**About this task:** Give back, unchanged, each line from the one containing "have hstays : lost" through the last line of the entries below.

**Supplied data:**
/-- BAR2 after a slot is written (R386). -/
theorem Dev.slotPut_bar2 {d : Dev} {n : Nat} (i : Nat) (m r : List Byte) (hn : n < 96) (haddr : d.get Par.ringHostAddr n = 0) (hdepth : d.get Par.ringDepth n ≠ 0)
    (hfits : d.ringPlace 96 ≤ 384) :
    (∀ k < 4096, (d.slotPut n i m r).bar2 (4096 * d.slotNo n i + k) = m.getD k 0)
      ∧ (∀ k < 32, (d.slotPut n i m r).bar2 (0x180000 + 32 * d.slotNo n i + k) = r.getD k 0)
      ∧ ∀ a, (a < 4096 * d.slotNo n i ∨ 4096 * d.slotNo n i + 4096 ≤ a) → (a < 0x180000 + 32 * d.slotNo n i ∨ 0x180000 + 32 * d.slotNo n i + 32 ≤ a) →
        (d.slotPut n i m r).bar2 a = d.bar2 a := by
  have hlt := Dev.slotNo_lt i hn hdepth
  obtain ⟨hat, hothers⟩ := Dev.slotAt_slotPut i m r hn haddr hdepth
  generalize d.slotNo n i = place at *
  refine ⟨fun k hk => ?_, fun k hk => ?_, fun a hslot hseal => ?_⟩
  · rw [Dev.bar2_eq, if_pos (by omega), show (4096 * place + k) / 4096 = place by omega, show (4096 * place + k) % 4096 = k by omega, hat]
  · rw [Dev.bar2_eq, if_neg (by omega), show (0x180000 + 32 * place + k - 0x180000) / 32 = place by omega,
      show (0x180000 + 32 * place + k - 0x180000) % 32 = k by omega, hat]
  · rw [Dev.bar2_eq, Dev.bar2_eq]
    split
    · rw [hothers _ (by omega)]
    · rw [hothers _ (by omega)]

/-- What belongs to no slot reads zero. -/
theorem Dev.bar2_beyond {d : Dev} {a : Nat} (hfits : d.ringPlace 96 ≤ 384) (h : (4096 * d.ringPlace 96 ≤ a ∧ a < 0x180000) ∨ 0x180000 + 32 * d.ringPlace 96 ≤ a) :
    d.bar2 a = 0 := by
  have hnone : ∀ k, d.ringPlace 96 ≤ k → d.slotAt k = ([], []) := fun k hk => if_neg (by omega)
  rw [Dev.bar2_eq]
  split
  · rw [hnone _ (by omega)]
    rfl
  · rw [hnone _ (by omega)]
    rfl

/-! ## Doorbells and tails -/

/-- A ring in FAULT, with its event (R388). -/
theorem Dev.ringFault_faults {d : Dev} (n : Nat) (hrun : d.phase = .run) :
    let e := (d.put Par.ringState n 2).raise evRingFault (oid 0x91 n)
    e.get Par.ringState n = 2 ∧ e.host = d.host ∧ e.isOn Par.evtFlag evRingFault = true
      ∧ ∀ p : Par, Par.apart p Par.ringState = true → [0xC0].contains p.group = false → e.get p n = d.get p n := by
  have hup : (d.put Par.ringState n 2).evtUp = true := Dev.evtUp_of_run ((Dev.put_phase _ _ _ _).trans hrun)
  refine ⟨?_, ?_, Dev.isOn_raise _ _ _ _ hup, fun p hp hg => ?_⟩
  · rw [Dev.get_raise _ _ _ _ _ _ rfl rfl, Dev.get_put_lt _ (by decide)]
  · rw [Dev.raise_host, Dev.put_host]
  · have hsmall : p.small = true := by simp only [Par.apart, Bool.and_eq_true] at hp; exact hp.1.2
    rw [Dev.get_raise _ _ _ _ _ _ hsmall hg, Dev.get_put_apart _ _ _ _ hp]

/-- A doorbell (R388): one within the ring moves its head, one beyond its depth takes it to FAULT. -/
theorem Dev.doorbell_rings {d : Dev} {n head : Nat} (hrun : d.phase = .run) (hhost : hostRing n = true) (hstate : d.get Par.ringState n ≠ 2) :
    ((head + 2 ^ 32 - d.get Par.ringTail n) % 2 ^ 32 ≤ d.get Par.ringDepth n → (head + 2 ^ 32 - d.get Par.ringHead n) % 2 ^ 32 < 2 ^ 31 →
        d.doorbell n head = d.put Par.ringHead n head)
      ∧ (d.get Par.ringDepth n < (head + 2 ^ 32 - d.get Par.ringTail n) % 2 ^ 32 → d.doorbell n head = (d.put Par.ringState n 2).raise evRingFault (oid 0x91 n)) := by
  have hgo : ¬ ((!d.up) = true ∨ (!hostRing n) = true ∨ d.get Par.ringState n = 2) := by
    rw [Dev.up, hrun, hhost]
    simp [hstate]
  unfold Dev.doorbell
  rw [if_neg hgo]
  exact ⟨fun hfits hback => if_neg (by omega), fun hbeyond => if_pos (.inr hbeyond)⟩

/-- A tail write (R387, R391): consumed slots leave the ring; one beyond its head takes it to FAULT. -/
theorem Dev.tailWrite_takes {d : Dev} {n tail : Nat} (hrun : d.phase = .run) (hown : hostRing n = false) (hstate : d.get Par.ringState n ≠ 2) :
    ((tail + 2 ^ 32 - d.get Par.ringTail n) % 2 ^ 32 ≤ d.ringUsed n → (d.ring n).waiting = [] →
        d.tailWrite n tail = (d.put Par.ringTail n tail).setRing n { d.ring n with slots := (d.ring n).slots.drop ((tail + 2 ^ 32 - d.get Par.ringTail n) % 2 ^ 32) })
      ∧ (d.ringUsed n < (tail + 2 ^ 32 - d.get Par.ringTail n) % 2 ^ 32 → d.tailWrite n tail = (d.put Par.ringState n 2).raise evRingFault (oid 0x91 n)) := by
  have hgo : ¬ ((!d.up) = true ∨ hostRing n = true ∨ d.get Par.ringState n = 2) := by
    rw [Dev.up, hrun, hown]
    simp [hstate]
  unfold Dev.tailWrite
  rw [if_neg hgo]
  refine ⟨fun hin hnone => ?_, fun hbeyond => if_pos hbeyond⟩
  rw [if_neg (by omega)]
  extract_lets r taken
  have hdrain : Dev.ringDrain n r.waiting.length taken = taken := by
    rw [show r.waiting = [] from hnone]
    rfl
  exact hdrain

/-! ## Heartbeats -/

/-- A message of another ring. -/
theorem Dev.ringPush_stands (d : Dev) {n m : Nat} (msg : List Byte) (h : n ≠ m) : Dev.RingStands n d (d.ringPush m msg) := by
  unfold Dev.ringPush
  extract_lets r
  exact .ite (d.setRing_stands _ h) (d.ringPut_stands msg h)

/-- The turn of one session (R396). -/
def Dev.heartbeatTurn (d : Dev) (s : Nat) : Dev :=
  if !(d.sess s).isOpen then d
  else d.sendTo s (mkMsg 0x03 0 s 0 0 (leBytes 8 d.now ++ leBytes 8 d.beatNo ++ leBytes 1 d.kind ++ leBytes 1 (d.get Par.devModeIndex 0)
    ++ leBytes 1 (d.get Par.rimState 0) ++ leBytes 1 (b2n d.weave.tokenCur + 2 * (d.get Par.beatTimeState 0 % 8)) ++ leBytes 4 d.evt.seq))

theorem Dev.heartbeatTurn_stands (d : Dev) {k s : Nat} (hs : s < 16) (h : k ≠ s) : Dev.RingStands (16 + k) d (d.heartbeatTurn s) := by
  refine .ite (.refl d) ?_
  unfold Dev.sendTo
  rw [if_pos hs]
  exact .ite (d.ringPush_stands _ (by omega)) (.refl d)

/-- The turn of an open session on PCIe puts one message into its ring. -/
theorem Dev.heartbeatTurn_sends {d : Dev} {k : Nat} (hk : k < 16) (hopen : (d.sess k).isOpen = true) (hlink : (d.sess k).link = 0) (hroom : d.ringFull (16 + k) = false)
    (hwaiting : (d.ring (16 + k)).waiting = []) (hstate : d.get Par.ringState (16 + k) ≠ 2) :
    ((d.heartbeatTurn k).ring (16 + k)).slots.length = (d.ring (16 + k)).slots.length + 1 := by
  have hsession : d.ringSession (16 + k) = k := by
    unfold Dev.ringSession
    rw [if_neg (by omega), if_pos (by omega), Nat.add_sub_cancel_left]
  unfold Dev.heartbeatTurn
  rw [if_neg (by rw [hopen]; decide), Dev.sendTo, if_pos hk, if_pos (by rw [hopen]; rfl), Dev.ringPush, if_neg (by rw [hroom, hwaiting]; simp [hstate]), (Dev.ringPut_puts (by rw [hsession]; exact hlink) _).1, List.length_append]
  rfl

theorem Dev.heartbeats_eq {d : Dev} (hrun : d.phase = .run) (hpair : d.pairHalted 1 = false) : d.heartbeats = d.forN 16 Dev.heartbeatTurn := by
  unfold Dev.heartbeats
  rw [if_neg (by rw [Dev.up, hrun, hpair]; decide)]
  rfl

/-- What stands in a loop's turns but one. -/
theorem Dev.forN_inv {P : Dev → Prop} {f : Dev → Nat → Dev} (k : Nat) (hf : ∀ d m, m < k → P d → P (f d m)) {d : Dev} (h : P d) : P (d.forN k f) :=
  List.foldlRecOn (List.range k) f (motive := P) h fun _ hd m hm => hf _ m (List.mem_range.mp hm) hd

/-- HEARTBEAT into the ring of each open session on PCIe (R396). -/
theorem Dev.heartbeats_sends {d : Dev} {k : Nat} (hk : k < 16) (hrun : d.phase = .run) (hpair : d.pairHalted 1 = false) :
    ((d.sess k).isOpen = true → (d.sess k).link = 0 → d.ringFull (16 + k) = false → (d.ring (16 + k)).waiting = [] → d.get Par.ringState (16 + k) ≠ 2 →
        (d.heartbeats.ring (16 + k)).slots.length = (d.ring (16 + k)).slots.length + 1)
      ∧ ((d.sess k).isOpen = false → d.heartbeats.ring (16 + k) = d.ring (16 + k)) := by
  rw [Dev.heartbeats_eq hrun hpair]
  refine ⟨fun hopen hlink hroom hwaiting hstate => ?_, fun hclosed => ?_⟩
  · refine Dev.forN_once (P := Dev.RingStands (16 + k) d) hk (fun e m hm he => he.trans (e.heartbeatTurn_stands (by omega) (by omega))) (fun e he => ?_)
      (fun e m hm hmk he => (congrArg (fun r : RingSt => r.slots.length) (e.heartbeatTurn_stands hmk (by omega)).ring).trans he) (.refl d)
    obtain ⟨hring, hpars, hsess⟩ := he
    have hfull : e.ringFull (16 + k) = false := by
      rw [Dev.ringFull, Dev.ringUsed, hpars _ (by simp), hpars _ (by simp), hpars _ (by simp), ← Dev.ringUsed, ← Dev.ringFull]
      exact hroom
    rw [← hring]
    exact Dev.heartbeatTurn_sends hk ((hsess k).1.trans hopen) ((hsess k).2.trans hlink) hfull (by rw [hring]; exact hwaiting) (by rw [hpars _ (by simp)]; exact hstate)
  · refine (Dev.forN_inv (P := Dev.RingStands (16 + k) d) 16 (fun e m hm he => ?_) (.refl d)).ring
    by_cases hmk : m = k
    · subst hmk
      have hidle : e.heartbeatTurn m = e := if_pos (by rw [(he.sess m).1, hclosed]; rfl)
      rw [hidle]
      exact he
    · exact he.trans (e.heartbeatTurn_stands hm (by omega))

end Sys2Proof.Machine
end

section
/-! PROOF. Links, the time register, and messages for other stakes (R377, R385, R398, R403, R404). -/

namespace Sys2Proof.Machine

/-! ## Interrupts -/

/-- The vector of slots not yet signalled is raised (R392). -/
theorem Dev.coalesce_raises {d : Dev} {n : Nat} (hwaits : (d.ring n).unsignalled.isSome = true) (hvector : d.get Par.ringVector n < 32) :
    let e := d.coalesce n
    (e.ring n).unsignalled = none ∧ (e.ring n).slots = (d.ring n).slots
      ∧ e.host.msix.get (fun _ => 0) (d.get Par.ringVector n) = d.host.msix.get (fun _ => 0) (d.get Par.ringVector n) + 1 := by
  have hgo : ¬ ((d.ring n).unsignalled.isNone = true ∨ 32 ≤ d.get Par.ringVector n) := by
    rw [Option.isNone_iff_eq_none, ← Option.not_isSome_iff_eq_none, hwaits]
    simpa using hvector
  have hraise : d.coalesce n = (d.setRing n { d.ring n with unsignalled := none }).msixRaise (d.get Par.ringVector n) := if_neg hgo
  intro e
  subst e
  rw [hraise]
  have hset : (d.setRing n { d.ring n with unsignalled := none }).ring n = { d.ring n with unsignalled := none } := Dev.ring_setRing_same _ _ _
  have hmsix : (d.setRing n { d.ring n with unsignalled := none }).host.msix = d.host.msix := rfl
  generalize d.setRing n { d.ring n with unsignalled := none } = x at *
  refine ⟨?_, ?_, ?_⟩
  · rw [Dev.msixRaise_ring, hset]
  · rw [Dev.msixRaise_ring, hset]
  · rw [← hmsix]
    have hraised : (x.msixRaise (d.get Par.ringVector n)).host.msix
        = x.host.msix.set (fun _ => 0) (d.get Par.ringVector n) (x.host.msix.get (fun _ => 0) (d.get Par.ringVector n) + 1) := rfl
    rw [hraised, Tab.get_set_same]

/-! ## Links -/

theorem Dev.sessionEnd_linkState (d : Dev) (k : Nat) : Dev.Spares Par.linkState d (d.sessionEnd k) := by
  unfold Dev.sessionEnd
  extract_lets x noted told host ended lid
  have hnoted : Dev.Spares Par.linkState d noted := .frame (.refl d) (Dev.setSess_frame _ _ _) rfl rfl
  have htold : Dev.Spares Par.linkState noted told := .ite (.put (.refl _) rfl) (.refl _)
  have hended : Dev.Spares Par.linkState told ended := .upd (.refl _) rfl
  exact .ite (.refl d) (((hnoted.trans htold).trans hended).trans (.ite (.refl _) (.upd (.refl _) rfl)))

/-- A session that is open ends, another stays as it is. -/
theorem Dev.sessionEnd_closed (d : Dev) (k : Nat) : ((d.sessionEnd k).sess k).isOpen = false ∧ ∀ j, j ≠ k → (d.sessionEnd k).sess j = d.sess j := by
  by_cases hlive : (d.sess k).isOpen = true ∨ (d.sess k).helloAt.isNone = false
  · obtain ⟨hclosed, -, -, hothers, -⟩ := Dev.sessionEnd_ends hlive
    exact ⟨hclosed, hothers⟩
  · obtain ⟨hclosed, hhello⟩ := not_or.mp hlive
    have hsame : d.sessionEnd k = d := by
      unfold Dev.sessionEnd
      extract_lets x
      exact if_pos ⟨by simpa using hclosed, by simpa using hhello⟩
    rw [hsame]
    exact ⟨by simpa using hclosed, fun j _ => rfl⟩

/-- The turn of one session when a link goes down. -/
def Dev.lostTurn (lost : Sess → Bool) (d : Dev) (s : Nat) : Dev := if lost (d.sess s) then d.sessionEnd s else d

theorem Dev.lostTurn_other (lost : Sess → Bool) (d : Dev) {s k : Nat} (h : k ≠ s) : (d.lostTurn lost s).sess k = d.sess k := by
  unfold Dev.lostTurn
  split
  · exact (d.sessionEnd_closed s).2 k h
  · rfl

/-- A link that goes down (R377): its sessions end; the sessions of the other links stay, and those of the weave. -/
theorem Dev.linkDown_ends (d : Dev) (l : Nat) :
    let e := d.linkDown l
    e.linkIsUp l = false ∧ (∀ k < 16, (d.sess k).link = l → (l = 0 ∨ d.redundant = false) → (e.sess k).isOpen = false)
      ∧ (∀ k < 16, l = 0 → (d.sess k).link ≠ 0 → e.sess k = d.sess k) ∧ ∀ k, 16 ≤ k → e.sess k = d.sess k := by
  generalize hr : d.linkDown l = r
  intro e
  subst e
  unfold Dev.linkDown at hr
  extract_lets put gone both lost at hr
  have hput : put.get Par.linkState l = 0 ∧ put.redundant = d.redundant :=
    ⟨Dev.get_put_lt _ (by decide), by rw [Dev.redundant, show put.get Par.linkRedMode 1 = d.get Par.linkRedMode 1 from Dev.get_put_apart _ _ _ _ rfl, Dev.redundant]⟩
  have hputHost : put.host = d.host := Dev.put_host _ _ _ _
  have hgone : put.Agree [0x02, 0xC0] [.evt, .sup] gone := .ite (fun _ => .refl) fun _ => put.ptpGone_frame _
  clear_value put
  have hsess : ∀ k, gone.sess k = d.sess k := fun k => Dev.sess_of_host ((hgone.2 .host rfl).trans hputHost) k
  have hstate : gone.get Par.linkState l = 0 := (hgone.get _ _ rfl rfl).trans hput.1
  have hred : gone.redundant = d.redundant := by rw [← hput.2, Dev.redundant, hgone.get _ _ rfl rfl, Dev.redundant]
  have hlost : ∀ x : Sess, lost x = if l = 0 ∨ d.redundant = false then x.link == l else both && (x.link == 1 || x.link == 2) := fun x => by
    simp only [lost, hred, Bool.not_eq_true']
  have hloop : gone.forN 16 (Dev.lostTurn lost) = r := hr
  clear hr
  clear_value gone lost both
  rw [← hloop]
  refine ⟨?_, fun k hk hlink hmode => ?_, fun k hk hzero hlink => ?_, fun k hk => ?_⟩
  · have hspares : Dev.Spares Par.linkState gone (gone.forN 16 (Dev.lostTurn lost)) := .forN (fun x s => .ite (x.sessionEnd_linkState s) (.refl x)) 16 gone
    rw [Dev.linkIsUp, hspares.get, hstate]
    rfl
  · refine Dev.forN_once (P := fun x => x.sess k = d.sess k) (Q := fun x => (x.sess k).isOpen = false) hk
      (fun x m hm hx => (Dev.lostTurn_other lost x (by omega)).trans hx) (fun x hx => ?_) (fun x m hm _ hx => ?_) (hsess k)
    · have hgo : lost (x.sess k) = true := by rw [hlost, if_pos hmode, hx, hlink]; simp
      unfold Dev.lostTurn
      rw [if_pos hgo]
      exact (x.sessionEnd_closed k).1
    · rw [Dev.lostTurn_other lost x (by omega)]
      exact hx
  · refine Dev.forN_inv (P := fun x => x.sess k = d.sess k) 16 (fun x m hm hx => ?_) (hsess k)
    by_cases hkm : k = m
    · subst hkm
      have hstays : lost (x.sess k) = false := by rw [hlost, if_pos (.inl hzero), hx, hzero]; simpa using hlink
      unfold Dev.lostTurn
      rw [hstays, if_neg (by decide)]
      exact hx
    · exact (Dev.lostTurn_other lost x hkm).trans hx
  · exact Dev.forN_inv (P := fun x => x.sess k = d.sess k) 16 (fun x m hm hx => (Dev.lostTurn_other lost x (by omega)).trans hx) (hsess k)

**Finished task:**
      have hstays : lost (x.sess k) = false := by rw [hlost, if_pos (.inl hzero), hx, hzero]; simpa using hlink
      unfold Dev.lostTurn
      rw [hstays, if_neg (by decide)]
      exact hx
    · exact (Dev.lostTurn_other lost x hkm).trans hx
  · exact Dev.forN_inv (P := fun x => x.sess k = d.sess k) 16 (fun x m hm hx => (Dev.lostTurn_other lost x (by omega)).trans hx) (hsess k)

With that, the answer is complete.